[[ MATERIALS PROVIDED open ]]

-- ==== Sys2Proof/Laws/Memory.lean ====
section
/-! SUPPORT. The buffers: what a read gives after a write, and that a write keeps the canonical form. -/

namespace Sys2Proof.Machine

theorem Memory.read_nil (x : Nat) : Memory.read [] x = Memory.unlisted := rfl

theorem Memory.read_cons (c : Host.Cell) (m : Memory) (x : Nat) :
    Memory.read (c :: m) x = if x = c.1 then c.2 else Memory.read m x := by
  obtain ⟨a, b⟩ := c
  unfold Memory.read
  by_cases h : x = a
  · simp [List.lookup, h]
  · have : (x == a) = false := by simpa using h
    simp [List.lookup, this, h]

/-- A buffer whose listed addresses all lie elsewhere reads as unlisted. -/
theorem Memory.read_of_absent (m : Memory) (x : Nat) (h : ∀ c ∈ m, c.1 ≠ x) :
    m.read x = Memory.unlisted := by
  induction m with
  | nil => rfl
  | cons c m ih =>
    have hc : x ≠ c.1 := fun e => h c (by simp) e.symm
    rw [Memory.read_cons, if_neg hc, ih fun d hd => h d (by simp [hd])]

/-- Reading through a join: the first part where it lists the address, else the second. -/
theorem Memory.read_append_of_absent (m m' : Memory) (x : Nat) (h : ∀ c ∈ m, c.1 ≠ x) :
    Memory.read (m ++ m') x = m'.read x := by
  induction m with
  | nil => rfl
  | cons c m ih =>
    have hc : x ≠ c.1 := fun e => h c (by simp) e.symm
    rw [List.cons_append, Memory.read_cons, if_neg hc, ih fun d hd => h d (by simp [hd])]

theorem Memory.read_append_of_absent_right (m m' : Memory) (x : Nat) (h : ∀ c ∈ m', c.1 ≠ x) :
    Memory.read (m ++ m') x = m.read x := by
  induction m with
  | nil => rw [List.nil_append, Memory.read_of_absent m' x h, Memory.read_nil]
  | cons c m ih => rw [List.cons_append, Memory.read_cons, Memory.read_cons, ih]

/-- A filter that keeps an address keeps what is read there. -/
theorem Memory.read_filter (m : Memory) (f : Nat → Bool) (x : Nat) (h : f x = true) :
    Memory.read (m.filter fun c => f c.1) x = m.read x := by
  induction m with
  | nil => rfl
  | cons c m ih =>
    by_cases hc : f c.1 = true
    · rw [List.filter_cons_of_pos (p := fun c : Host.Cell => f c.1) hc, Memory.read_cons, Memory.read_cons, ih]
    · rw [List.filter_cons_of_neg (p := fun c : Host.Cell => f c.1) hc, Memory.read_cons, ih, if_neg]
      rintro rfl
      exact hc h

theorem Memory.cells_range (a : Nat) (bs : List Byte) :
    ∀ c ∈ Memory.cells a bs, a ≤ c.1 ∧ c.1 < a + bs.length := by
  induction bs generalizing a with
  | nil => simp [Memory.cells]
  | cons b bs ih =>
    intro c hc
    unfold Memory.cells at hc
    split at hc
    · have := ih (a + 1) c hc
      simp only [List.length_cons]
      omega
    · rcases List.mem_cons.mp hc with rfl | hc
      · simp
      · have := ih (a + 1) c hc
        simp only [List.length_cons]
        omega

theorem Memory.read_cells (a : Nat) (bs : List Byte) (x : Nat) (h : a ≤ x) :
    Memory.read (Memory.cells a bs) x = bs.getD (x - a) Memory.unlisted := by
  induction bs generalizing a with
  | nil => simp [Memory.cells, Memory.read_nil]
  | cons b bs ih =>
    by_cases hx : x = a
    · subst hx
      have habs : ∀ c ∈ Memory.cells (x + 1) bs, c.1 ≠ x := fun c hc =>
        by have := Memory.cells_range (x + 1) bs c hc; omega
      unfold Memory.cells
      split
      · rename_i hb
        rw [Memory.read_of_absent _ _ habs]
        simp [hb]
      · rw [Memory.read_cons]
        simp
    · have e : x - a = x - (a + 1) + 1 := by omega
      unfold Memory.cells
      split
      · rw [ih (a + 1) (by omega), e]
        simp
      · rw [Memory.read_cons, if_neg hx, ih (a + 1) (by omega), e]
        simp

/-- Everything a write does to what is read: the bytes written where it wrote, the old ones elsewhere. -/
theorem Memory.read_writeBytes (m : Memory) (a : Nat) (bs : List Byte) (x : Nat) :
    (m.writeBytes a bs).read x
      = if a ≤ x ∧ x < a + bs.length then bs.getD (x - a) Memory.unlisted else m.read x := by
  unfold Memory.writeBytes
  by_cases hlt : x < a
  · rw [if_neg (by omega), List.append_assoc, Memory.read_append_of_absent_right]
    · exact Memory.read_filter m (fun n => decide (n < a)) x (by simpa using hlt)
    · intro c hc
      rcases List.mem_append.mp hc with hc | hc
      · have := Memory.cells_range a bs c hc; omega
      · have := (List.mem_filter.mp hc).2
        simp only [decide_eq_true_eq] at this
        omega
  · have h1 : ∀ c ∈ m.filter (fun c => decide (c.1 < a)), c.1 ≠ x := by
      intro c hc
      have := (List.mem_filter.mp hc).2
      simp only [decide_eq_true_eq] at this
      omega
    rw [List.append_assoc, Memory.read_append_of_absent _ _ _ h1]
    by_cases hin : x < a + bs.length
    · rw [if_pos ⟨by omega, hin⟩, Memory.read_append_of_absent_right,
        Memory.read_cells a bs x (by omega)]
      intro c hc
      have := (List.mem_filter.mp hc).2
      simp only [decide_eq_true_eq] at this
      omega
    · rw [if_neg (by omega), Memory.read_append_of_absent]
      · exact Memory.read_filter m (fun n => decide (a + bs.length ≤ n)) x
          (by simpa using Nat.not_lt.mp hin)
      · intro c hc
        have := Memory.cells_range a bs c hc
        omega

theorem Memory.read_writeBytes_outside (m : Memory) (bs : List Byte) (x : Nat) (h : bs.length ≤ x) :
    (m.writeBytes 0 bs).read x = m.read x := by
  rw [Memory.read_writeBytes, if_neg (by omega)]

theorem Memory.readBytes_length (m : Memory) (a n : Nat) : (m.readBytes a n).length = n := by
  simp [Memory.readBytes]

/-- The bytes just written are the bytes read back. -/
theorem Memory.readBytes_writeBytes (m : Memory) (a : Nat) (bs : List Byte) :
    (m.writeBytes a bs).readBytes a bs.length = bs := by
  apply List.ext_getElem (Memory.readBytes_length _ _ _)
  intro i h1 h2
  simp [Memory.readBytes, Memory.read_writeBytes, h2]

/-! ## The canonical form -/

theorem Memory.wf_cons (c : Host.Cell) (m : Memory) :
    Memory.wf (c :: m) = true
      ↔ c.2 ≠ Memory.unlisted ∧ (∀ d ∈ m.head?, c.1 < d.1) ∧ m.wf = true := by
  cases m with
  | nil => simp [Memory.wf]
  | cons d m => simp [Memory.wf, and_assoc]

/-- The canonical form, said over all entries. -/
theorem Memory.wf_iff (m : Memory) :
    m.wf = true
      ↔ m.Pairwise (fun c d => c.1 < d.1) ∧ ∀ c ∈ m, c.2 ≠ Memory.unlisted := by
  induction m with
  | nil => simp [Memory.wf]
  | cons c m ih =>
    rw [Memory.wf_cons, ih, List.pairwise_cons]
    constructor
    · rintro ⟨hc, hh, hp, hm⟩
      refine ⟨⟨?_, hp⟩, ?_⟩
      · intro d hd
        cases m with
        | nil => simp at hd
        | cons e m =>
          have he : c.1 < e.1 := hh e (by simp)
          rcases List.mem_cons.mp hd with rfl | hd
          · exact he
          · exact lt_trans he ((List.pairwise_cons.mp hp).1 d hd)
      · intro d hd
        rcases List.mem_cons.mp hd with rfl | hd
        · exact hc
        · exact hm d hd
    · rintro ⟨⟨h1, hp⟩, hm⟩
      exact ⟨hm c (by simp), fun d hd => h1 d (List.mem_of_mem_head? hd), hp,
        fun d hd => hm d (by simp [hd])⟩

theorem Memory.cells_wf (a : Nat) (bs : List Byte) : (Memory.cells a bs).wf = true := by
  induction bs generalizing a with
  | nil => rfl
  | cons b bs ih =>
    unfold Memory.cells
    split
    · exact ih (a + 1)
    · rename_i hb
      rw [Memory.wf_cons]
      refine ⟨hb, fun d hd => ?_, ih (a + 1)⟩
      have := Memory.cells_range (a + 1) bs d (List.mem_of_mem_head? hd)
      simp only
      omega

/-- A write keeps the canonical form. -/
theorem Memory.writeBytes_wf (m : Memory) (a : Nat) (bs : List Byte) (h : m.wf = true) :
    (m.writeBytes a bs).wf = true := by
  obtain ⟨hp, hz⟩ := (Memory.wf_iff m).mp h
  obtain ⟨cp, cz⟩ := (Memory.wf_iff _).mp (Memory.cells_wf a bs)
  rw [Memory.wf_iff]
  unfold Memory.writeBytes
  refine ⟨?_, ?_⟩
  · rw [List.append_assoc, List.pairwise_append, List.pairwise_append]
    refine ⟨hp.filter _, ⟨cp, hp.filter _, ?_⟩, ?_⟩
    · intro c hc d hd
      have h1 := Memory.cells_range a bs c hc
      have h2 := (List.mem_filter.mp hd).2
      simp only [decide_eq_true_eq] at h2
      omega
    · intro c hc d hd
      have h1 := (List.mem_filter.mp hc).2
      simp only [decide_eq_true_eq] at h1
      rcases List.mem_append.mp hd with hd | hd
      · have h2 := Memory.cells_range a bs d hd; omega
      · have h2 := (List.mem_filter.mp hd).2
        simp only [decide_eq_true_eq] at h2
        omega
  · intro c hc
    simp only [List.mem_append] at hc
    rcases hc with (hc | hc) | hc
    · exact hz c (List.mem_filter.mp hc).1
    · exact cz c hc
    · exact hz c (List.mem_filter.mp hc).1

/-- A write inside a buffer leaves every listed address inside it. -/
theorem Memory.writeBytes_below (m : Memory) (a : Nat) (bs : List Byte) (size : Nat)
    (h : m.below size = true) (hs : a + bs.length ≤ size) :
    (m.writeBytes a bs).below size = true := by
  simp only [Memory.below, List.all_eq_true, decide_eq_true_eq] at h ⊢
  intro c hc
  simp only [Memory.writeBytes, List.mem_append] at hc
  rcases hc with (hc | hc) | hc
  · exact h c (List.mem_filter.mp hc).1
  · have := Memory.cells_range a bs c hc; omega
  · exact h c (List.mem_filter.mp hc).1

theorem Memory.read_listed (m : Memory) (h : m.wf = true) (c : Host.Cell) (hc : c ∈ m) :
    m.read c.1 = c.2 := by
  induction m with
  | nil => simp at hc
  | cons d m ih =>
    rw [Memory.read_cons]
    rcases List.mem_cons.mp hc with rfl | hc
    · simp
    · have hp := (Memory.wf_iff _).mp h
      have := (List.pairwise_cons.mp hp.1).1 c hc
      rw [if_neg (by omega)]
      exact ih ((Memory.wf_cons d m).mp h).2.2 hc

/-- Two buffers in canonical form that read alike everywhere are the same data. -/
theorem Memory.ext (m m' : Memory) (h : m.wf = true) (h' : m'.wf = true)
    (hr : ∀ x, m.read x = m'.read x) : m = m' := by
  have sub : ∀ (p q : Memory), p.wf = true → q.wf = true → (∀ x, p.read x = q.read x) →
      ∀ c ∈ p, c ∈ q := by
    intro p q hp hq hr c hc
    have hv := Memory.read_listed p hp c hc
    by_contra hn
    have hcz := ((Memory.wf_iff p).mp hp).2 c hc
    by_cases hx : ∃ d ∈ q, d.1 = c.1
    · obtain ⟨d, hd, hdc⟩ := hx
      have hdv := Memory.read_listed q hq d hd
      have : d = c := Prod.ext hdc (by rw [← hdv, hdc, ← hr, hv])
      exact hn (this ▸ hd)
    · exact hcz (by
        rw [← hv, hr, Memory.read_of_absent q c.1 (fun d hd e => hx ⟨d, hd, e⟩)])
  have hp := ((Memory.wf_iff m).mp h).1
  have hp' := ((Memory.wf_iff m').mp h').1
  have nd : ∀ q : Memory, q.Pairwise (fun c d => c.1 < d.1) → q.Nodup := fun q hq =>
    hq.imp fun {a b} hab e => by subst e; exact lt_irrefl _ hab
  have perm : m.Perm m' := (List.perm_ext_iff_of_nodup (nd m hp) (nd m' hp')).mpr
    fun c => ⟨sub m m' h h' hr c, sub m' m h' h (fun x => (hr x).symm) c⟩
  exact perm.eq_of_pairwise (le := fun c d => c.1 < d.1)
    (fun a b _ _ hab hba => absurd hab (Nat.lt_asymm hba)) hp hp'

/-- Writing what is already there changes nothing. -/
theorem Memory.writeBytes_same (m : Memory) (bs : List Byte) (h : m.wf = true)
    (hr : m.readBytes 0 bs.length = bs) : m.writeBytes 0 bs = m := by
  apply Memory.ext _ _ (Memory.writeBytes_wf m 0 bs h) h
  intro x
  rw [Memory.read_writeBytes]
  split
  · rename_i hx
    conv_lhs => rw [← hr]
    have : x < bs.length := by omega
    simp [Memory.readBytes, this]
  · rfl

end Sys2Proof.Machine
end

[[ MATERIALS PROVIDED closed ]]

Across the records above, how many lines hold the string "then"? The number alone will do.

RESPONSE TO THE EXERCISE:
2